-- ==== Sys2Proof/Machine/Operands.lean ====
section
/-! DEFINITION. The field types of R159 in both directions: reading the parameters of a command frame and writing
the data of an outbound frame, and the codes of R157, R158 and R189. -/

namespace Sys2Proof.Machine

/-! ### Numbers -/

/-- A 16-bit number, most significant byte first (R159). -/
def bytes16 (w : BitVec 16) : List Byte := [w.extractLsb' 8 8, w.extractLsb' 0 8]

/-- A natural number sent as a 16-bit number. -/
def nat16 (n : Nat) : List Byte := bytes16 (BitVec.ofNat 16 n)

/-- A 32-bit number, most significant byte first (R159). -/
def bytes32 (w : BitVec 32) : List Byte :=
  [w.extractLsb' 24 8, w.extractLsb' 16 8, w.extractLsb' 8 8, w.extractLsb' 0 8]

/-- A sample, most significant byte first (R1, R159). -/
def sampleBytes (w : Sample) : List Byte := [w.extractLsb' 16 8, w.extractLsb' 8 8, w.extractLsb' 0 8]

/-- A small number. -/
def small (n : Nat) : List Byte := [BitVec.ofNat 8 n]

/-- On or off (R159). -/
def onOff (b : Bool) : List Byte := [if b then 1 else 0]

/-- A one-byte value that may be none, sent as $FF (R159). -/
def orNone (n : Option Nat) : List Byte := [match n with | some k => BitVec.ofNat 8 k | none => 0xFF]

/-- The number formed by two bytes, most significant first. -/
def word16 (hi lo : Byte) : BitVec 16 := hi ++ lo

/-- The number formed by four bytes, most significant first. -/
def word32 (a b c d : Byte) : BitVec 32 := a ++ b ++ c ++ d

/-- The sample formed by three bytes, most significant first (R1). -/
def word24 (a b c : Byte) : Sample := a ++ b ++ c

/-- A time remaining in whole milliseconds, rounded down (R159, log 16); `deadline` is when the timer runs out. -/
def remainingMs (now deadline : Time) : Nat := (deadline - now) / Config.millisecond

/-- A timer's time remaining, $FFFFFFFF when stopped (R159). -/
def timeRemaining (now : Time) (timer : Option Time) : List Byte :=
  match timer with
  | some d => bytes32 (BitVec.ofNat 32 (remainingMs now d))
  | none => bytes32 0xFFFFFFFF

/-! ### Reading parameters; none is a malformed argument -/

/-- $00 off, $01 on. -/
def readOnOff (b : Byte) : Option Bool := if b = 0 then some false else if b = 1 then some true else none

/-- A link, 0 to 15. -/
def readLink (b : Byte) : Option Link := if h : b.toNat < 16 then some ⟨b.toNat, h⟩ else none

/-- A row, 1 to 8. -/
def readRow (b : Byte) : Option RowIx :=
  if h : 1 ≤ b.toNat ∧ b.toNat ≤ 8 then some ⟨b.toNat - 1, by omega⟩ else none

/-- A port, 0 to 3. -/
def readPort (b : Byte) : Option Port := if h : b.toNat < 4 then some ⟨b.toNat, h⟩ else none

/-- A destination: every byte names one. -/
def readDest (b : Byte) : Dest := ⟨b.toNat, b.isLt⟩

/-- A grade 0 to 7. -/
def readGrade (b : Byte) : Option Grade := if b.toNat ≤ 7 then some (b.setWidth 3) else none

/-- A map source: link then slot; SILENT is $FF $FF. -/
def readSource (a b : Byte) : Option Source :=
  if a = 0xFF ∧ b = 0xFF then some .silent
  else match readLink a, readLink b with
    | some l, some s => some (.slot l s)
    | _, _ => none

/-- A reference source: $00 to $0F LINK, $10 WCLK, $FF EMPTY. -/
def readRefSource (b : Byte) : Option RefSource :=
  if b = 0xFF then some .empty
  else if b = 0x10 then some .wclk
  else match readLink b with
    | some n => some (.link n)
    | none => none

/-! ### Writing data -/

def sourceBytes : Source → List Byte
  | .silent => [0xFF, 0xFF]
  | .slot l s => small l ++ small s

def refSourceByte : RefSource → List Byte
  | .link n => small n
  | .wclk => [0x10]
  | .empty => [0xFF]

def commitIdBytes (c : CommitId) : List Byte := small c.port ++ bytes16 c.sequence

/-- A row is sent by its number 1 to 8, none as $FF. -/
def rowByte (r : Option RowIx) : List Byte := orNone (r.map fun i => i.val + 1)

def portByte (p : Option Port) : List Byte := orNone (p.map fun i => i.val)

/-- A grade as a small number. -/
def gradeByte (g : Grade) : List Byte := [g.setWidth 8]

/-- A session number; $00 where there is none (R159). -/
def sessionByte (n : Option SessionNo) : List Byte := [n.getD 0]

/-! Named values, by position (R159, R189). -/

def RxState.code : RxState → Nat
  | .disabled => 0 | .noSignal => 1 | .search => 2 | .confirm => 3 | .inFrame => 4

def StoreState.code : StoreState → Nat
  | .idle => 0 | .centering => 1 | .running => 2

def SelectorState.code : SelectorState → Nat
  | .freeRun => 0 | .locking _ => 1 | .locked _ => 2 | .holdover => 3

/-- The row of LOCKING or LOCKED. -/
def SelectorState.row : SelectorState → Option RowIx
  | .locking r => some r
  | .locked r => some r
  | .freeRun | .holdover => none

def RefReason.code : RefReason → Nat
  | .selected => 0 | .captured => 1 | .captureFail => 2 | .phaseLoss => 3 | .targetLost => 4 | .holdoverExpired => 5

def DropReason.code : DropReason → Nat
  | .superseded => 0 | .cleared => 1 | .ownerEnded => 2 | .lockedOut => 3 | .rowEdited => 4 | .notQualified => 5

/-- Of the list NONE, MANUAL, FORCE (R54). -/
def RequestKind.code : RequestKind → Nat
  | .manual => 1 | .force => 2

def Qualification.code : Qualification → Nat
  | .absent => 0 | .waiting => 1 | .qualified => 2

def EndReason.code : EndReason → Nat
  | .none => 0 | .closed => 1 | .lapsed => 2 | .replaced => 3 | .reset => 4

/-- R157. -/
def Status.code : Status → Byte
  | .ok => 0x00 | .badFrame => 0x01 | .badCode => 0x02 | .badArg => 0x03 | .noSession => 0x04 | .denied => 0x05
  | .heldBy => 0x06 | .notOwner => 0x07 | .full => 0x08 | .empty => 0x09 | .notFound => 0x0A | .linkDown => 0x0B
  | .lockedOut => 0x0C | .notQualified => 0x0D | .alreadyOpen => 0x0E

/-- R158. -/
def EventData.code : EventData → Byte
  | .peer .opened _ => 0x01
  | .peer .closed _ => 0x02
  | .peer .lapsed _ => 0x03
  | .peer .replaced _ => 0x04
  | .claimLost _ _ _ => 0x10
  | .commitTaken _ _ _ _ => 0x20
  | .commitRejected _ _ _ => 0x21
  | .commitCancelled _ => 0x22
  | .linkState _ _ _ => 0x30
  | .slip _ _ => 0x31
  | .refState _ _ _ => 0x40
  | .refRequestDropped _ _ _ _ => 0x41
  | .msgSent _ => 0x50
  | .msgDiscarded _ => 0x51
  | .mailboxOverflow _ => 0x52
  | .eventsLost _ => 0x7F

/-- The kind-specific data of R189. -/
def EventData.bytes : EventData → List Byte
  | .peer _ p => small p
  | .claimLost n d q => nat16 n ++ small d ++ small q
  | .commitTaken i f n l => commitIdBytes i ++ bytes32 f ++ small n ++ small l.toNat
  | .commitRejected i f d => commitIdBytes i ++ bytes32 f ++ small d
  | .commitCancelled i => commitIdBytes i
  | .linkState n st dg => small n ++ small st.code ++ onOff dg
  | .slip n k => small n ++ small (match k with | .repeated => 0 | .dropped => 1)
  | .refState st r why => small st.code ++ rowByte r ++ small why.code
  | .refRequestDropped k r o why => small k.code ++ rowByte (some r) ++ small o ++ small why.code
  | .msgSent i => bytes16 i
  | .msgDiscarded i => bytes16 i
  | .mailboxOverflow c => bytes16 c
  | .eventsLost c => bytes16 c

/-- A change record as STAGING_READ gives it: its destination, the presence byte of STAGE, then the parts present
(R110, R159, log 17). -/
def ChangeRecord.bytes (r : ChangeRecord) : List Byte :=
  small r.dest
    ++ small ((if r.source.isSome then 1 else 0) + (if r.mute.isSome then 2 else 0) + (if r.invert.isSome then 4 else 0))
    ++ (match r.source with | some (src, fade) => sourceBytes src ++ nat16 fade | none => [])
    ++ (match r.mute with | some m => onOff m | none => [])
    ++ (match r.invert with | some v => onOff v | none => [])

/-- The data of an event frame (R158, R189). -/
def EventRecord.bytes (r : EventRecord) : List Byte := bytes32 r.frame ++ [r.session] ++ r.data.bytes

/-! ### Outbound frames (R156) -/

/-- The outbound frame with the given kind, byte 2, byte 3 and data. -/
def outboundFrame (kind second third : Byte) (data : List Byte) : List Byte :=
  let body := [0x5C, kind, second, third, BitVec.ofNat 8 data.length] ++ data
  body ++ [crc8 body]

/-- The frame of an outbound item (R156). -/
def OutItem.frame : OutItem → List Byte
  | .idle => outboundFrame 0x00 0x00 0x00 []
  | .response r => outboundFrame 0x01 r.tag r.reply.status.code r.reply.data
  | .event r => outboundFrame 0x02 r.data.code 0x00 r.bytes

/-- Byte `k` that a transaction shifts out: its frame, then $00 (R156). -/
def sdoByte (frame : List Byte) (k : Nat) : Byte := frame.getD k 0

/-! ### Replies -/

/-- A command taken with OK. -/
def ok (data : List Byte) : Reply := ⟨.ok, data⟩

/-- A refusal without data (R170). -/
def refuse (st : Status) : Reply := ⟨st, []⟩

/-- BAD_ARG. -/
def badArg : Reply := refuse .badArg

/-- HELD_BY naming a port (R170). -/
def heldByPort (p : Port) : Reply := ⟨.heldBy, small p⟩

end Sys2Proof.Machine
end

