/-- REF_MODE's parameters: a presence byte, then the fields its bits name, and nothing else (R44, R159). -/
def readMode (ps : List Byte) : Option ModeFields :=
  match ps with
  | [] => none
  | b :: rest =>
    if b = 0 ∨ 16 ≤ b.toNat then none
    else
      (readOptional (b.getLsbD 0) readOnOff rest).bind fun (rev, r1) =>
      (readOptional16 (b.getLsbD 1) (readUpTo 300) r1).bind fun (wait, r2) =>
      (readOptional16 (b.getLsbD 2) (readUpTo 3600) r2).bind fun (limit, r3) =>
      (readOptional (b.getLsbD 3) (fun g => if g.toNat ≤ 6 then some (g.setWidth 3) else none) r3).bind
        fun (grade, r4) => if r4 = [] then some ⟨rev, wait, limit, grade⟩ else none

/-- A new holdover limit acts on the holdover in progress (R50). -/
def State.applyHoldoverLimit (limit : Nat) (s : State) : State :=
  if s.selector.state = .holdover then
    if limit = 0 then s.onSelector fun l => { l with holdoverTimer := none }
    else
      let start := s.selector.holdoverSince.getD s.now
      if start + limit * Config.second ≤ s.now then s.enterFreeRun
      else s.onSelector fun l => { l with holdoverTimer := some (start + limit * Config.second) }
  else s

/-- REF_MODE (R44): the present fields replace their settings together. -/
def refModeHandler (ps : List Byte) (s : State) : State × Reply :=
  match readMode ps with
  | none => (s, badArg)
  | some m =>
    let old := s.selector
    let s1 := s.onSelector fun l => { l with
      revertive := m.revertive.getD l.revertive
      restoreWait := m.restoreWait.getD l.restoreWait
      holdoverLimit := m.holdoverLimit.getD l.holdoverLimit
      wclkGrade := m.wclkGrade.getD l.wclkGrade }
    let s2 := if s1.selector.holdoverLimit = old.holdoverLimit then s1
      else s1.applyHoldoverLimit s1.selector.holdoverLimit
    let s3 := if s2.selector.revertive = old.revertive then s2 else s2.recompute
    (s3, ok [])

/-! ### The standing request (R55 to R57) -/

/-- The slot as a response carries it: kind, row, owner port (R55, R60, log 17). -/
def requestBytes (q : Option Request) : List Byte :=
  match q with
  | some r => small r.kind.code ++ rowByte (some r.row) ++ portByte (some r.owner)
  | none => small 0 ++ rowByte none ++ portByte none

/-- The slot and the selector state (R55, log 17). -/
def slotReply (s : State) : Reply :=
  ok (requestBytes s.standing ++ small s.selector.state.code ++ rowByte s.selector.state.row)
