-- ==== Sys2Proof/Machine/Step.lean ====
section
/-! DEFINITION. One step: the command at the front of the queue is taken; on an empty queue the part idles (log 2). -/

namespace Sys2Proof.Machine

/-- One step of the part. -/
def step (s : State) : Host.Outcome State Fault Refusal :=
  match s.pending with
  | [] => .next s
  | c :: rest => exec c { s with pending := rest }

/-- The command a table word spells put at the front of the queue; no word spells one (Decode.lean). -/
def State.withFetchWord (s : State) (nbits w : Nat) : State :=
  match decodeTableWord nbits w with
  | some c => { s with pending := c :: s.pending }
  | none => s

end Sys2Proof.Machine
end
---+---
EXERCISE OBJECTIVE:
When the line with "o ++ small why.code" is reached in the data above, begin copying, and stop after the line with "(R110, R159, log 17). -/"; copy each line exactly, both ends included.

THE COMPLETED TASK:
  | .refRequestDropped k r o why => small k.code ++ rowByte (some r) ++ small o ++ small why.code
  | .msgSent i => bytes16 i
  | .msgDiscarded i => bytes16 i
  | .mailboxOverflow c => bytes16 c
  | .eventsLost c => bytes16 c

/-- A change record as STAGING_READ gives it: its destination, the presence byte of STAGE, then the parts present
(R110, R159, log 17). -/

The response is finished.